Inference of transmission tree from a dated phylogeny

Xavier Didelot

2021-04-20

If you want to reproduce exactly the same results as the ones shown in this tutorial, you need to set the seed of your random number generator to zero:

library(TransPhylo)
set.seed(0)

Inference of transmission tree from a dated phylogeny

This tutorial illustrates the main functionality of TransPhylo, which is to infer a transmission tree given a dated phylogeny. We will use the same dated phylogeny tree that was generated in the tutorial on simulations:

library(ape)
phy<-read.tree(text='((4:1.257652937,(1:1.231048819,5:1.519248672):0.303038892):0.784065883,(3:1.643413444,(6:0.656820028,2:0.007344035611):0.7562780805):1.293120815);')
plot(phy)
axisPhylo(backward = F)

Because such a phylogeny is dated relatively and not absolutely, we also need to indicate when the last sample was taken, which in the simulation above was equal to 2007.964:

ptree<-ptreeFromPhylo(phy,dateLastSample=2007.964)
plot(ptree)

TransPhylo also needs to know the parameters of the Gamma distribution representing the generation time.
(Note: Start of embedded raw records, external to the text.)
-- ==== Sys2Proof/Laws/Memory.lean ====
section
/-! SUPPORT. The laws of memory: what a read answers after a write, that every write keeps the canonical form, and that
equal memories in that form are equal data. -/

namespace Sys2Proof.Machine

/-! ## Reading after writing -/

theorem Memory.read_cons (c : Host.Cell) (m : Memory) (x : Nat) :
    Memory.read (c :: m) x = if c.1 = x then c.2 else Memory.read m x := rfl

theorem Memory.read_of_not_mem (m : Memory) (x : Nat) (h : ∀ c ∈ m, c.1 ≠ x) : Memory.read m x = unlisted x := by
  induction m with
  | nil => rfl
  | cons c m ih =>
    rw [Memory.read_cons, if_neg (h c (by simp))]
    exact ih fun d hd => h d (by simp [hd])

theorem Memory.mem_erase (m : Memory) (a : Nat) (c : Host.Cell) : c ∈ Memory.erase m a ↔ c ∈ m ∧ c.1 ≠ a := by
  simp [Memory.erase]

theorem Memory.read_erase (m : Memory) (a x : Nat) :
    Memory.read (Memory.erase m a) x = if x = a then unlisted a else Memory.read m x := by
  split
  case isTrue h =>
    subst h
    exact Memory.read_of_not_mem _ _ fun c hc => ((Memory.mem_erase m x c).1 hc).2
  case isFalse h =>
    induction m with
    | nil => rfl
    | cons c m ih =>
      simp only [Memory.erase, List.filter_cons] at ih ⊢
      by_cases hc : c.1 = a
      · have hx : c.1 ≠ x := fun e => h (e ▸ hc)
        simpa [hc, Memory.read_cons, Ne.symm h] using ih
      · simp only [bne_iff_ne, ne_eq, hc, not_false_eq_true, if_true, Memory.read_cons, ih]

theorem Memory.read_insert (m : Memory) (a : Nat) (b : Byte) (x : Nat) (hm : ∀ c ∈ m, c.1 ≠ a) :
    Memory.read (Memory.insert m a b) x = if x = a then b else Memory.read m x := by
  induction m with
  | nil => simp [Memory.insert, Memory.read_cons, eq_comm]
  | cons c m ih =>
    have hc : c.1 ≠ a := hm c (by simp)
    have ih := ih fun d hd => hm d (by simp [hd])
    unfold Memory.insert
    split
    · rw [Memory.read_cons]; simp [eq_comm]
    · rw [Memory.read_cons, Memory.read_cons, ih]
      by_cases hx : c.1 = x
      · rw [if_pos hx, if_neg (fun e => hc (hx.trans e)), if_pos hx]
      · simp [hx]

/-- Everything a write does: the byte written is read back, every other address reads as before. -/
theorem Memory.read_write (m : Memory) (a : Nat) (b : Byte) (x : Nat) (ha : a < Config.memSize) :
    Memory.read (Memory.write m a b) x = if x = a then b else Memory.read m x := by
  unfold Memory.write
  rw [if_pos ha]
  split
  case isTrue h => rw [Memory.read_erase, h]
  case isFalse h =>
    rw [Memory.read_insert _ _ _ _ fun c hc => ((Memory.mem_erase m a c).1 hc).2, Memory.read_erase]
    split <;> rfl

theorem Memory.read_write_ne (m : Memory) (a : Nat) (b : Byte) (x : Nat) (h : x ≠ a) :
    Memory.read (Memory.write m a b) x = Memory.read m x := by
  by_cases ha : a < Config.memSize
  · rw [Memory.read_write _ _ _ _ ha, if_neg h]
  · simp [Memory.write, ha]

/-- Everything a store of consecutive bytes does. -/
theorem Memory.read_writeBytes (m : Memory) (a : Nat) (bs : List Byte) (x : Nat)
    (h : a + bs.length ≤ Config.memSize) :
    Memory.read (Memory.writeBytes m a bs) x =
      if a ≤ x ∧ x < a + bs.length then bs.getD (x - a) 0 else Memory.read m x := by
  induction bs generalizing m a with
  | nil => simp [Memory.writeBytes]
  | cons b bs ih =>
    simp only [List.length_cons] at h
    rw [Memory.writeBytes, ih (Memory.write m a b) (a + 1) (by omega), Memory.read_write _ _ _ _ (by omega)]
    simp only [List.length_cons]
    rcases Nat.lt_trichotomy x a with hx | hx | hx
    · rw [if_neg (by omega), if_neg (by omega), if_neg (by omega)]
    · subst hx; rw [if_neg (by omega), if_pos rfl, if_pos (by omega)]; simp
    · by_cases h2 : x < a + 1 + bs.length
      · rw [if_pos (by omega), if_pos (by omega), show x - a = (x - (a + 1)) + 1 by omega]
        exact List.getD_cons_succ.symm
      · rw [if_neg (by omega), if_neg (by omega), if_neg (by omega)]

theorem Memory.read_writeBytes_outside (m : Memory) (a : Nat) (bs : List Byte) (x : Nat)
    (h : x < a ∨ a + bs.length ≤ x) : Memory.read (Memory.writeBytes m a bs) x = Memory.read m x := by
  induction bs generalizing m a with
  | nil => rfl
  | cons b bs ih =>
    simp only [List.length_cons] at h
    rw [Memory.writeBytes, ih (Memory.write m a b) (a + 1) (by omega), Memory.read_write_ne _ _ _ _ (by omega)]

/-! ## The canonical form -/

theorem Memory.wf_iff (m : Memory) : Memory.wf m = true ↔
    (m.Pairwise fun c d => c.1 < d.1) ∧ ∀ c ∈ m, c.1 < Config.memSize ∧ c.2 ≠ unlisted c.1 := by
  simp [Memory.wf]

theorem Memory.wf_nil : Memory.wf [] = true := rfl

theorem Memory.wf_erase (m : Memory) (a : Nat) (h : Memory.wf m = true) : Memory.wf (Memory.erase m a) = true := by
  rw [Memory.wf_iff] at h ⊢
  exact ⟨h.1.filter _, fun c hc => h.2 c ((Memory.mem_erase m a c).1 hc).1⟩

theorem Memory.mem_insert (m : Memory) (a : Nat) (b : Byte) (c : Host.Cell) :
    c ∈ Memory.insert m a b ↔ c = (a, b) ∨ c ∈ m := by
  induction m with
  | nil => simp [Memory.insert]
  | cons d m ih =>
    unfold Memory.insert
    split
    · simp
    · simp only [List.mem_cons, ih]; tauto

theorem Memory.wf_insert (m : Memory) (a : Nat) (b : Byte) (h : Memory.wf m = true) (hm : ∀ c ∈ m, c.1 ≠ a)
    (ha : a < Config.memSize) (hb : b ≠ unlisted a) : Memory.wf (Memory.insert m a b) = true := by
  rw [Memory.wf_iff] at h ⊢
  refine ⟨?_, fun c hc => ?_⟩
  · have hp := h.1
    clear h
    induction m with
    | nil => simp [Memory.insert]
    | cons d m ih =>
      have hd : d.1 ≠ a := hm d (by simp)
      rw [List.pairwise_cons] at hp
      unfold Memory.insert
      split
      case isTrue hlt =>
        refine List.pairwise_cons.2 ⟨fun c hc => ?_, List.pairwise_cons.2 hp⟩
        rcases List.mem_cons.1 hc with rfl | hc
        · exact hlt
        · exact Nat.lt_trans hlt (hp.1 c hc)
      case isFalse hlt =>
        refine List.pairwise_cons.2 ⟨fun c hc => ?_, ih (fun c hc => hm c (by simp [hc])) hp.2⟩
        rcases (Memory.mem_insert m a b c).1 hc with rfl | hc
        · simp only; omega
        · exact hp.1 c hc
  · rcases (Memory.mem_insert m a b c).1 hc with rfl | hc
    · exact ⟨ha, hb⟩
    · exact h.2 c hc

/-- A write keeps the canonical form. -/
theorem Memory.wf_write (m : Memory) (a : Nat) (b : Byte) (h : Memory.wf m = true) :
    Memory.wf (Memory.write m a b) = true := by
  unfold Memory.write
  split
  case isTrue ha =>
    split
    · exact Memory.wf_erase m a h
    case isFalse hb =>
      exact Memory.wf_insert _ a b (Memory.wf_erase m a h) (fun c hc => ((Memory.mem_erase m a c).1 hc).2) ha hb
  case isFalse => exact h

/-- A store of consecutive bytes keeps the canonical form. -/
theorem Memory.wf_writeBytes (m : Memory) (a : Nat) (bs : List Byte) (h : Memory.wf m = true) :
    Memory.wf (Memory.writeBytes m a bs) = true := by
  induction bs generalizing m a with
  | nil => exact h
  | cons b bs ih => exact ih _ _ (Memory.wf_write m a b h)

theorem Memory.read_ne_unlisted_of_mem (m : Memory) (h : Memory.wf m = true) (c : Host.Cell) (hc : c ∈ m) :
    Memory.read m c.1 = c.2 := by
  rw [Memory.wf_iff] at h
  obtain ⟨hp, -⟩ := h
  induction m with
  | nil => cases hc
  | cons d m ih =>
    rw [List.pairwise_cons] at hp
    rw [Memory.read_cons]
    rcases List.mem_cons.1 hc with rfl | hc
    · simp
    · rw [if_neg (Nat.ne_of_lt (hp.1 c hc))]
      exact ih hc hp.2

/-- Memories in the canonical form that read the same everywhere are the same data. -/
theorem Memory.eq_of_read_eq (m m' : Memory) (h : Memory.wf m = true) (h' : Memory.wf m' = true)
    (hr : ∀ x, Memory.read m x = Memory.read m' x) : m = m' := by
  have sub : ∀ n n' : Memory, Memory.wf n = true → Memory.wf n' = true →
      (∀ x, Memory.read n x = Memory.read n' x) → ∀ c ∈ n, c ∈ n' := by
    intro n n' hn hn' hrr c hc
    have e := Memory.read_ne_unlisted_of_mem n hn c hc
    by_contra hcn
    have hne : ∀ d ∈ n', d.1 ≠ c.1 := by
      intro d hd hdc
      have e' := Memory.read_ne_unlisted_of_mem n' hn' d hd
      rw [hdc, ← hrr, e] at e'
      exact hcn (by rw [show c = d from Prod.ext hdc.symm e']; exact hd)
    rw [hrr, Memory.read_of_not_mem n' c.1 hne] at e
    exact ((Memory.wf_iff n).1 hn |>.2 c hc).2 e.symm
  have nd : ∀ n : Memory, Memory.wf n = true → n.Pairwise (fun c d => c.1 < d.1) := fun n hn => ((Memory.wf_iff n).1 hn).1
  have perm : m.Perm m' := by
    rw [List.perm_ext_iff_of_nodup]
    · exact fun c => ⟨sub m m' h h' hr c, sub m' m h' h (fun x => (hr x).symm) c⟩
    · exact (nd m h).imp fun {c d} hlt e => Nat.ne_of_lt hlt (congrArg Prod.fst e)
    · exact (nd m' h').imp fun {c d} hlt e => Nat.ne_of_lt hlt (congrArg Prod.fst e)
  exact perm.eq_of_pairwise (fun a b _ _ hab hba => absurd (Nat.lt_trans hab hba) (Nat.lt_irrefl _)) (nd m h) (nd m' h')

end Sys2Proof.Machine
end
In the simulation above we assumed that these parameters were equal to (10,0.1), and so this is what we specify below. However, if you are using your own data, you should set these values to something sensible for your pathogen of interest.

w.shape=10
w.scale=0.1

Finally TransPhylo needs to know the time at which observation of cases stopped. In the simulation above this was equal to 2008, and so this is what we specify below. However, if you are using your own data, you should set this equal to the date when observation stopped for your outbreak of interest. It might be today’s date if you are doing a real-time genomic epidemiology investigation. It can even be set equal to Inf if you are confident that the outbreak is finished and that there will be no cases in the future, for example if you are analysing an old outbreak which is clearly finished.

dateT=2008

The MCMC procedure to infer the transmission tree given the phylogenetic tree can be run as follows:

res<-inferTTree(ptree,mcmcIterations=1000,w.shape=w.shape,w.scale=w.scale,dateT=dateT)

Checking convergence

The last command returned a record of all MCMC iterations. Traces of the MCMC can be plotted as follows:

plot(res)

These traces need to look stable (after initial convergence) for the MCMC to be well mixed and the results to be meaningful. Otherwise, the MCMC needs to be run for longer by increasing the mcmcIterations parameter in the inferTTree function (in the example above we had mcmcIterations=1000 which was clearly not sufficient).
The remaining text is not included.